**Data supplied:**
/-! ### The moves of a channel -/

/-- The changes of one channel of which every effect is made; an apply brings fields that satisfy `V`. -/
inductive ChannelMove (V : ParamSet → Prop) : Channel → Channel → Prop
  | powerOn (c : Channel) : ChannelMove V c Channel.powerOn
  | restart (c : Channel) : ChannelMove V c c.restart
  | start (c : Channel) (k : Custody) : ChannelMove V c { c.startClear with custody := k }
  | recustody (c : Channel) (k : Custody)
      (ha : ({ c with custody := k } : Channel).active = true → c.active = true) :
    ChannelMove V c { c with custody := k }
  | clearSignal (c : Channel) : ChannelMove V c c.clearSignal
  | captureMark (c : Channel) : ChannelMove V c { c with capturePending := true }
  | setFlag (c : Channel) (f : FlagName) (v : Bool) : ChannelMove V c (c.setFlag f v)
  | join (c : Channel) (g : GroupNo) : ChannelMove V c { c with group := g }
  | apply (c : Channel) (n : ProfileNo) (q : ParamSet) (hq : V q) :
    ChannelMove V c (Channel.applyProfile n q c)
  | countSecond (c : Channel) : ChannelMove V c c.countSecond
  | beginFrame (c : Channel) : ChannelMove V c c.beginFrame
  | silence (c : Channel) : ChannelMove V c c.silence
  | loseFrame (c : Channel) : ChannelMove V c c.loseFrame
  | restore (c : Channel) : ChannelMove V c c.restore
  | frame (c : Channel) (held blockEndFrame : Bool) (t x : BitVec 16) :
    ChannelMove V c (Channel.frame held blockEndFrame t.toInt x.toInt c)
  | closeBlock (c : Channel) (held : Bool) : ChannelMove V c (Channel.closeBlock held c)

section everyChannel

variable {P : Channel → Prop} {s : State}

theorem State.EveryChannel.setChan (h : s.EveryChannel P) {ch : ChannelNo} {c : Channel} (hc : P c) :
    (s.setChan ch c).EveryChannel P := fun k => by
  rw [State.chan_setChan]
  split
  · exact hc
  · exact h k

theorem State.EveryChannel.mapChans (h : s.EveryChannel P) {f : Channel → Channel}
    (hf : ∀ c, P c → P (f c)) : (s.mapChans f).EveryChannel P := fun k => by
  rw [State.chan_mapChans]
  exact hf _ (h k)

theorem State.EveryChannel.applyWhere (h : s.EveryChannel P) {n : ProfileNo}
    (hf : ∀ c, P c → P (Channel.applyProfile n (s.fieldsOf n) c)) (which : Channel → Bool) :
    (s.applyWhere n which).EveryChannel P :=
  h.mapChans fun c hc => by
    split
    · exact hf c hc
    · exact hc

theorem State.everyChannel_reset (hP : P Channel.powerOn) : State.reset.EveryChannel P := fun ch =>
  have : State.reset.chan ch = Channel.powerOn := Table.get_replicate _ _
  this ▸ hP

end everyChannel

/-- Every profile's fields satisfy `V`. -/
def State.EveryFields (V : ParamSet → Prop) (s : State) : Prop := ∀ p : ProfileNo, V (s.fieldsOf p)

theorem State.everyFields_reset {V : ParamSet → Prop} (h : V profileZero) : State.reset.EveryFields V :=
  fun p => by
    have : State.reset.fieldsOf p = profileZero :=
      congrArg Profile.fields (Table.get_replicate Profile.powerOn p)
    rwa [this]

theorem State.EveryFields.setProfile {V : ParamSet → Prop} {s : State} (h : s.EveryFields V) {p : ProfileNo}
    {v : Profile} (hv : V v.fields) : (s.setProfile p v).EveryFields V := fun k => by
  unfold State.fieldsOf State.setProfile
  rw [Table.get_set]
  split
  · exact hv
  · exact h k

/-- A predicate that every move of a channel keeps is kept on every channel, as long as the profiles satisfy `V`. -/
theorem Effect.keepsChannels {V : ParamSet → Prop} (hV : ∀ q : ParamSet, q.valid = true → V q)
    {P : Channel → Prop} (hP : ∀ c d, ChannelMove V c d → P c → P d) {s t : State} (h : Effect s t) :
    s.EveryFields V ∧ s.EveryChannel P → t.EveryFields V ∧ t.EveryChannel P := by
  have one {s : State} {ch : ChannelNo} {d : Channel} (hm : ChannelMove V (s.chan ch) d)
      (hs : s.EveryChannel P) : (s.setChan ch d).EveryChannel P := hs.setChan (hP _ _ hm (hs ch))
  have all {s : State} {f : Channel → Channel} (hm : ∀ c, ChannelMove V c (f c))
      (hs : s.EveryChannel P) : (s.mapChans f).EveryChannel P := hs.mapChans fun c => hP _ _ (hm c)
  induction h with
  | refl => exact id
  | trans _ _ ih1 ih2 => exact fun hs => ih2 (ih1 hs)
  | assertReset s =>
    exact fun ⟨_, hc⟩ => ⟨State.everyFields_reset (hV _ (by decide)),
      State.everyChannel_reset (hP _ _ (.powerOn _) (hc 0))⟩
  | releaseReset s =>
    exact fun ⟨_, hc⟩ => ⟨State.everyFields_reset (hV _ (by decide)),
      State.everyChannel_reset (hP _ _ (.powerOn _) (hc 0))⟩
  | restart => exact fun ⟨hf, hc⟩ => ⟨hf, all .restart hc⟩
  | start => exact fun ⟨hf, hc⟩ => ⟨hf, one (.start _ _) hc⟩
  | recustody _ _ _ _ ha => exact fun ⟨hf, hc⟩ => ⟨hf, one (.recustody _ _ ha) hc⟩
  | clearSignal => exact fun ⟨hf, hc⟩ => ⟨hf, one (.clearSignal _) hc⟩
  | captureMark => exact fun ⟨hf, hc⟩ => ⟨hf, one (.captureMark _) hc⟩
  | flag => exact fun ⟨hf, hc⟩ => ⟨hf, one (.setFlag _ _ _) hc⟩
  | field s first n f v =>
    refine fun ⟨hf, hc⟩ => ⟨hf, fun ch => ?_⟩
    unfold State.putField State.chan
    rw [Table.get_mapIdx]
    split
    · exact hP _ _ (.setFlag _ _ _) (hc ch)
    · exact hc ch
  | assign => exact fun ⟨hf, hc⟩ => ⟨hf, one (.apply _ _ _ (hf _)) (one (.join _ _) hc)⟩
  | hold => exact fun ⟨hf, hc⟩ => ⟨hf.setProfile (hf _), hc⟩
  | writeFields _ _ v _ hv => exact fun ⟨hf, hc⟩ => ⟨hf.setProfile (hV v hv), hc⟩
  | resume s p =>
    rintro ⟨hf, hc⟩
    have hf' : (s.setProfile p { fields := s.fieldsOf p, held := false }).EveryFields V :=
      hf.setProfile (hf p)
    exact ⟨hf', State.EveryChannel.applyWhere (s := s.setProfile p _) hc
      (fun c => hP _ _ (.apply c p _ (hf' p))) _⟩
  | regroup s g stack scheduled =>
    refine fun ⟨hf, hc⟩ => ⟨by simpa [State.EveryFields, State.fieldsOf] using hf, fun ch => ?_⟩
    rw [State.regroup_chan]
    split
    · exact hP _ _ (.apply _ _ _ (hf _)) (hc ch)
    · exact hc ch
  | tick => exact fun ⟨hf, hc⟩ => ⟨hf, all .countSecond hc⟩
  | frameBegins s n =>
    refine fun ⟨hf, hc⟩ => ⟨by simpa [State.EveryFields, State.fieldsOf] using hf, ?_⟩
    unfold State.advanceFrame State.nextFrame State.beginFrame
    exact fun ch => (State.chan_congr (State.countFrame_channels _) ch).symm ▸ all .beginFrame hc ch
  | opens s p =>
    refine fun ⟨hf, hc⟩ => ⟨by simpa [State.EveryFields, State.fieldsOf] using hf, ?_⟩
    unfold State.enterLocked State.beginFrame
    exact fun ch => (State.chan_congr (State.countFrame_channels _) ch).symm ▸
      all .beginFrame (all .silence hc) ch
  | restored => exact fun ⟨hf, hc⟩ => ⟨hf, all .restore hc⟩
  | silenced => exact fun ⟨hf, hc⟩ => ⟨hf, all .loseFrame hc⟩
  | sample => exact fun ⟨hf, hc⟩ => ⟨hf, one (.frame _ _ _ _ _) hc⟩
  | closed _ _ _ hch =>
    subst hch
    exact fun ⟨hf, hc⟩ => ⟨hf, one (.closeBlock _ _) hc⟩
  | _ => exact id

/-- A law of channels that every move keeps, whatever an apply brings, is kept by every step. -/
theorem step_keepsChannels {P : Channel → Prop}
    (hP : ∀ c d, ChannelMove (fun _ => True) c d → P c → P d) {s t : State} (hs : s.EveryChannel P)
    (h : step s = .next t) : t.EveryChannel P :=
  step_keeps (fun _ _ hs => hs)
    (fun _ _ e hs => (e.keepsChannels (fun _ _ => trivial) hP ⟨fun _ => trivial, hs⟩).2) hs h

end Sys2Proof.Machine
end

section
/-! PROOFS. The canceller engine through every move of a channel (chapters 1 and 2): P and Xpk of the window, samples and
taps in range, taps past W and of an UNTRAINED channel. -/

namespace Sys2Proof.Machine

/-! ### The window's measures (R19, R20) -/

theorem sumSquares_eq_zero {xs : List Int} (h : ∀ x ∈ xs, x = 0) : sumSquares xs = 0 := by
  induction xs with
  | nil => rfl
  | cons x xs ih =>
    obtain ⟨hx, hxs⟩ := List.forall_mem_cons.mp h
    have rest : xs.foldr (fun x a => x.natAbs * x.natAbs + a) 0 = 0 := ih hxs
    simp [sumSquares, hx, rest]

theorem largestMagnitude_eq_zero {xs : List Int} (h : ∀ x ∈ xs, x = 0) : largestMagnitude xs = 0 := by
  induction xs with
  | nil => rfl
  | cons x xs ih =>
    obtain ⟨hx, hxs⟩ := List.forall_mem_cons.mp h
    have rest : xs.foldr (fun x a => max x.natAbs a) 0 = 0 := ih hxs
    simp [largestMagnitude, hx, rest]

theorem Echo.windowSamples_mem {p : ParamSet} {e : Echo} {x : Int} (h : x ∈ e.windowSamples p) :
    x ∈ e.history.data :=
  List.mem_of_mem_drop (List.mem_of_mem_take h)

/-- Over a history of zeros P and Xpk are 0. -/
theorem Channel.measured_of_zeros {c : Channel} (hh : ∀ x ∈ c.echo.history.data, x = 0)
    (he : c.echo.energy = 0) (hp : c.echo.peak = 0) : c.Measured := by
  have zeros : ∀ x ∈ c.echo.windowSamples c.params, x = 0 := fun x hx =>
    hh x (Echo.windowSamples_mem hx)
  exact ⟨he.trans (sumSquares_eq_zero zeros).symm, hp.trans (largestMagnitude_eq_zero zeros).symm⟩

theorem Channel.powerOn_measured : Channel.powerOn.Measured :=
  Channel.measured_of_zeros (fun _ => List.eq_of_mem_replicate) rfl rfl

/-- The window of two parameter sets with one D and one W is the same. -/
theorem Echo.windowSamples_congr {p q : ParamSet} (h : windowMoves p q = false) (e : Echo) :
    e.windowSamples p = e.windowSamples q := by
  simp only [windowMoves, Bool.or_eq_false_iff, bne_eq_false_iff_eq] at h
  unfold Echo.windowSamples
  rw [h.1, h.2]

/-- What a block end does to the engine: the coefficient clear, or nothing. -/
theorem Channel.closeBlock_echo (held : Bool) (c : Channel) :
    (Channel.closeBlock held c).echo = if c.recovers then c.echo.clearTaps else c.echo := by
  unfold Channel.closeBlock Channel.recovers
  cases c.active
  · rfl
  · cases h : c.near.recovers c.near.classify <;> simp [Channel.closeActive, h]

**Task:** Please transcribe the data above without changes, from its first line to its "(n : ProfileNo)" line, and leave out anything past that.

**Response to this task:**
/-! ### The moves of a channel -/

/-- The changes of one channel of which every effect is made; an apply brings fields that satisfy `V`. -/
inductive ChannelMove (V : ParamSet → Prop) : Channel → Channel → Prop
  | powerOn (c : Channel) : ChannelMove V c Channel.powerOn
  | restart (c : Channel) : ChannelMove V c c.restart
  | start (c : Channel) (k : Custody) : ChannelMove V c { c.startClear with custody := k }
  | recustody (c : Channel) (k : Custody)
      (ha : ({ c with custody := k } : Channel).active = true → c.active = true) :
    ChannelMove V c { c with custody := k }
  | clearSignal (c : Channel) : ChannelMove V c c.clearSignal
  | captureMark (c : Channel) : ChannelMove V c { c with capturePending := true }
  | setFlag (c : Channel) (f : FlagName) (v : Bool) : ChannelMove V c (c.setFlag f v)
  | join (c : Channel) (g : GroupNo) : ChannelMove V c { c with group := g }
  | apply (c : Channel) (n : ProfileNo) (q : ParamSet) (hq : V q) :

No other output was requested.